In 595, Pope Gregory I sent monks led by Augustine to the Anglo-Saxon kingdom of Kent, where pagan King Æthelberht had married a Frankish Christian princess. Over the following decades, the Anglo-Saxons were converted to Christianity and Augustine became the first Archbishop of Canterbury and later a saint. The earliest Anglo-Saxon coins were imitations, or close copies, of gold tremisses that circulated across the English Channel in France. Since the 17th century, numismatists have called these rare coins “thrymsas” but they were probably known as “shillings” (or scillingas) and represented the price of a cow or sheep.

A handful of larger coins, copied from late Roman solidi, were probably struck as royal gifts for special occasions. A hoard buried before 650 and discovered in 1828 at Crondall in Hampshire contained 73 diverse thrymsas, now in the Ashmolean Museum of Oxford University. Many have a crude bust on the obverse and a cross, surrounded by the name of a moneyer (such as WITMEN) on the reverse. “Moneyers” were private contractors, possibly goldsmiths, who produced coins on order for a king or bishop. Some thrymsas were struck at Canterbury, others at London. A few are known from York.

“Post-Crondall” thrymsas date from after 650; one common type is the “two emperors” reverse, derived from the imagery on a fourth century gold solidus of Magnus Maximus, the last Roman coin struck in Britain. The rare “Crispus” type imitates the coin portrait of one of Constantine the Great’s sons, but in an abstract local style where the details of the helmet and crest are transformed into an elaborate hair style. Thrymsas became more and more debased over time, until they were just silver coins with a trace of gold. About the year 680 gold disappears from the coinage. The silver coins that continued to be struck were probably called “penningas”, but thanks to one of those historical misunderstandings so common in numismatics, they are known today by a different Anglo-Saxon word: sceat, or sceatta, which means “wealth” or “treasure.”

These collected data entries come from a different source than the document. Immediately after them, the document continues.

def State.dbgAnswer (s0 : State) (tag : Nat) : State :=
  let s := s0.resAccept resKEY
  let a := s.windowBytes KEY_DBG_ANSWER.DATA 64
  let pub := byteSlice a 0 97
  let level := byteAt a 193
  let purpose := byteAt a 194
  let h := Config.sha384 pub
  let vendor := s.programmed 0xA0 48 && h == s.fuseBytes 0xA0 48
  let owner := s.programmed 0x130 48 && h == s.fuseBytes 0x130 48
  let msg := ascii "UH9640-DBG" ++ s.windowBytes KEY_DBG_NONCE.DATA 12
    ++ [BitVec.ofNat 8 level, BitVec.ofNat 8 purpose, BitVec.ofNat 8 s.lc]
  let good := s.sec.nonce && (vendor || owner) && ((vendor && s.pathOk false level) || (owner && s.pathOk true level))
    && Config.ecdsaVerify pub msg (byteSlice a 97 96)
  let s1 := s.dropNonce
  if good && purpose == 0 then ((s1.modSec fun c => { c with keyPath := true }).openDebug level).keyResult tag 0
  else if good && purpose == 1 && owner then (s1.modSec fun c => { c with returnAuth := true }).keyResult tag 0
  else s1.keyResult tag 14

/-- A password attempt (R441). -/
def State.dbgPassword (s0 : State) (tag : Nat) : State :=
  let s := s0.resAccept resKEY
  let open_ := (s.lc == 2 || s.lc == 3) && bit s.protect 2 && s.passwordSet && !s.flag KEY_STAT.PWD_LOCKED
  let a := byteSlice (s.windowBytes KEY_DBG_ANSWER.DATA 64) 0 32
  if !open_ || decide (s.uptime < s.sec.pwdUntil) then s.keyResult tag 14
  else if Config.sha384 (ascii "UH9640-PWD" ++ s.serial ++ a) = s.fuseBytes 0x160 48 then (s.openDebug 1).keyResult tag 0
  else
    let k := s.get KEY_STAT.PWD_FAILS + 1
    let s1 := s.set KEY_STAT.PWD_FAILS k
    (if k < 8 then s1.modSec fun c => { c with pwdUntil := s.uptime + 40000000 * 2 ^ (k - 1) }
     else (s1.set KEY_STAT.PWD_LOCKED 1).raise EV.passwordLockout).keyResult tag 14

/-- OP CLOSE (R442). -/
def State.dbgClose (s : State) : State := (s.set KEY_STAT.DBG_LEVEL 0).modSec fun c => { c with keyPath := false }

def execDebugChallenge (tag : Nat) (s : State) : Out := .next (s.dbgChallenge tag)
def execDebugAnswer (tag : Nat) (s : State) : Out := .next (s.dbgAnswer tag)
def execDebugPassword (tag : Nat) (s : State) : Out := .next (s.dbgPassword tag)
/-- The result window takes the request's tag with status OK. -/
def execDebugClose (tag : Nat) (s : State) : Out := .next ((s.resAccept resKEY).dbgClose.keyResult tag 0)

/-- A write of KEY_DBG_CTRL. -/
def State.dbgOp (s : State) (v : Nat) : State :=
  let tag := bits v 8 8
  match bits v 0 3 with
  | 1 => s.dbgChallenge tag
  | 2 => s.dbgAnswer tag
  | 3 => s.dbgPassword tag
  | 4 => (s.resAccept resKEY).dbgClose.keyResult tag 0
  | _ => s

def execNonceExpiry (s : State) : Out := .next (if s.sec.nonce then s.dropNonce else s)
def execReturnAuthExpiry (s : State) : Out := .next (s.modSec fun c => { c with returnAuth := false })

-- Life cycle (R419 to R424, R443) ------------------------------------------------------------------------------------

/-- The fields an advance programs, from KEY_PROV (Table 15.3): offset and bytes. -/
def State.provFields (s : State) (target : Nat) : List (Nat × List Byte) :=
  let p := s.windowBytes KEY_PROV.DATA 52
  if target = 1 then [(0x30, byteSlice p 4 12), (0x40, byteSlice p 16 96), (0xA0, byteSlice p 112 48)]
  else if target = 2 then [(0xD0, byteSlice p 16 96), (0x130, byteSlice p 112 48), (0x160, byteSlice p 160 48)]
  else if target = 3 then [(0x2C, byteSlice p 0 4)]
  else []

/-- The advance is listed for the present state (Table 15.4). -/
def State.orderOk (s : State) (target : Nat) : Bool :=
  (target == 1 && s.lc == 0) || (target == 2 && s.lc == 1) || (target == 3 && s.lc == 2)
    || (target == 4 && (s.lc == 2 || s.lc == 3)) || (target == 5 && s.lc != 0 && s.lc != 5)

/-- An advance of the life cycle: the reason, 0 for done. fail: a fuse does not take its value. -/
def State.lcAdvance (s : State) (target : Nat) (fail : Bool) : State × Nat :=
  let p := leNat (byteSlice (s.windowBytes KEY_PROV.DATA 52) 0 4)
  let fs := s.provFields target
  if !s.orderOk target then (s, 1)
  else if target = 4 ∧ !s.sec.returnAuth then (s, 3)
  else if target = 3 ∧ (64 ≤ p ∨ (bit p 2 && !s.passwordSet)) then (s, 4)
  else if fs.any fun f => s.fuseConflict f.1 f.2 then (s, 2)
  else
    let s1 := fs.foldl (fun t f => t.blowField f.1 f.2) s
    if fail then (s1, 5) else
    let s2 := (s1.blowBytes (4 * (target - 1)) [0xFF, 0xFF, 0xFF, 0xFF]).showFuses.modSec fun c =>
      { c with returnAuth := if target = 4 then false else c.returnAuth }
    (if target = 5 then s2.clearKeys else s2, 0)

/-- Debug is open at level 1 or above by a key path (the policy of R443). -/
def State.keyPathOpen (s : State) : Bool := s.sec.keyPath && decide (1 ≤ s.dbgLevel)

/-- SIGNER_REVOKE (R424): the reason. -/
def State.revoke (s : State) (kind slot : Nat) (fail : Bool) : State × Nat :=
  let other := 1 - slot
  let run := if kind = 0 then s.sec.runBase else s.sec.runPolicy
  if 1 < kind ∨ 1 < slot ∨ !s.programmed (signerAt (2 * kind + other)) 48 ∨ s.revoked (2 * kind + other) ∨ run = []
      ∨ hSigner run ≠ other then (s, 3)
  else if fail then (s, 5)
  else ((s.blow (0x28 + 2 * kind + slot) 255).showFuses, 0)

-- What the mailbox commands of Table 15.13 answer: status and result bytes from byte 4 -------------------------------

def State.keyInfo (s : State) : List Byte :=
  [BitVec.ofNat 8 s.lc, BitVec.ofNat 8 s.dbgLevel,
   BitVec.ofNat 8 (s.get KEY_STAT.ROOT_OK + 2 * b2n s.enrolled + 4 * s.get KEY_STAT.PWD_LOCKED), 0]
    ++ leBytes 4 s.protect ++ [BitVec.ofNat 8 s.rollBase, BitVec.ofNat 8 s.rollPolicy, 0, 0] ++ byteSlice s.hubIdent 0 16
    ++ byteSlice s.mReg 0 32

/-- QUOTE: KEY_QUOTE holds the identity key and the signature; DENIED when slot 2 is empty. -/
def State.quote (s : State) (req : List Byte) : State × Nat :=
  if !s.flag (SLOT0.VALID 2) then (s, 14) else
  let sig := Config.ecdsaSign s.identKey (ascii "UH9640-QUOTE" ++ byteSlice req 0 32 ++ s.mReg ++ [BitVec.ofNat 8 s.lc])
  ((s.countUse 2).setWords KEY_QUOTE.DATA 0
    (words32 64 (byteSlice (Config.p384Public s.identKey) 0 97 ++ byteSlice sig 0 96)), 0)

/-- LC_ADVANCE as the base firmware performs it. -/
def State.lcCommand (s : State) (target : Nat) (fail : Bool) : State × Nat × List Byte :=
  let r := if target = 3 ∧ !s.keyPathOpen then (s, 3) else s.lcAdvance target fail
  (r.1, if r.2 = 0 then 0 else 14, [BitVec.ofNat 8 r.2, BitVec.ofNat 8 r.1.lc])

/-- LC_VOID. -/
def State.voidCommand (s : State) (req : List Byte) (fail : Bool) : State × Nat × List Byte :=
  if byteSlice req 0 4 ≠ ascii "VOID" then (s, 13, [0])
  else
    let r := if s.keyPathOpen then s.lcAdvance 5 fail else (s, 3)
    (r.1, if r.2 = 0 then 0 else 14, [BitVec.ofNat 8 r.2])

/-- SIGNER_REVOKE. -/
def State.revokeCommand (s : State) (req : List Byte) (fail : Bool) : State × Nat × List Byte :=
  let r := if s.keyPathOpen then s.revoke (byteAt req 0) (byteAt req 1) fail else (s, 3)
  (r.1, if r.2 = 0 then 0 else 14, [BitVec.ofNat 8 r.2])

end Sys2Proof.Machine
end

The so-called “primary sceattas” were struck for a period of about 25 years (c. 675-700). Thick coins, 12 – 13 mm in diameter, they weigh from 1.0 to 1.3 grams and are nearly pure silver (90-95%). Twenty grains of barley from the middle of the ear weigh almost exactly 1.3 grams, and this may have been the theoretical standard. The obverse design is typically a crude bust, with a few letters or runes of a fragmentary or garbled pseudo-inscription. A common reverse is derived from a “vexillum” – a Roman military standard or flag commonly depicted on fourth century coins. Another reverse type shows a bird atop a cross.

One of the most common types is the “porcupine” – a whimsical description of the simple abstract obverse design, which may have started out as a bust (with the “quills” representing hair brushed back) or as a depiction of a wolf (with the “quills” representing the bristling hair on the beast’s arched back.) Hoard evidence suggests that many of these coins were struck across the North Sea in Frisia (now part of the Netherlands and northern Germany), where the Frisians spoke a language closely related to Anglo-Saxon. There was extensive trade between Britain and the continent, and the silver used in Anglo-Saxon coins probably came from the rich mines of Melle (about 400 km southwest of Paris, France).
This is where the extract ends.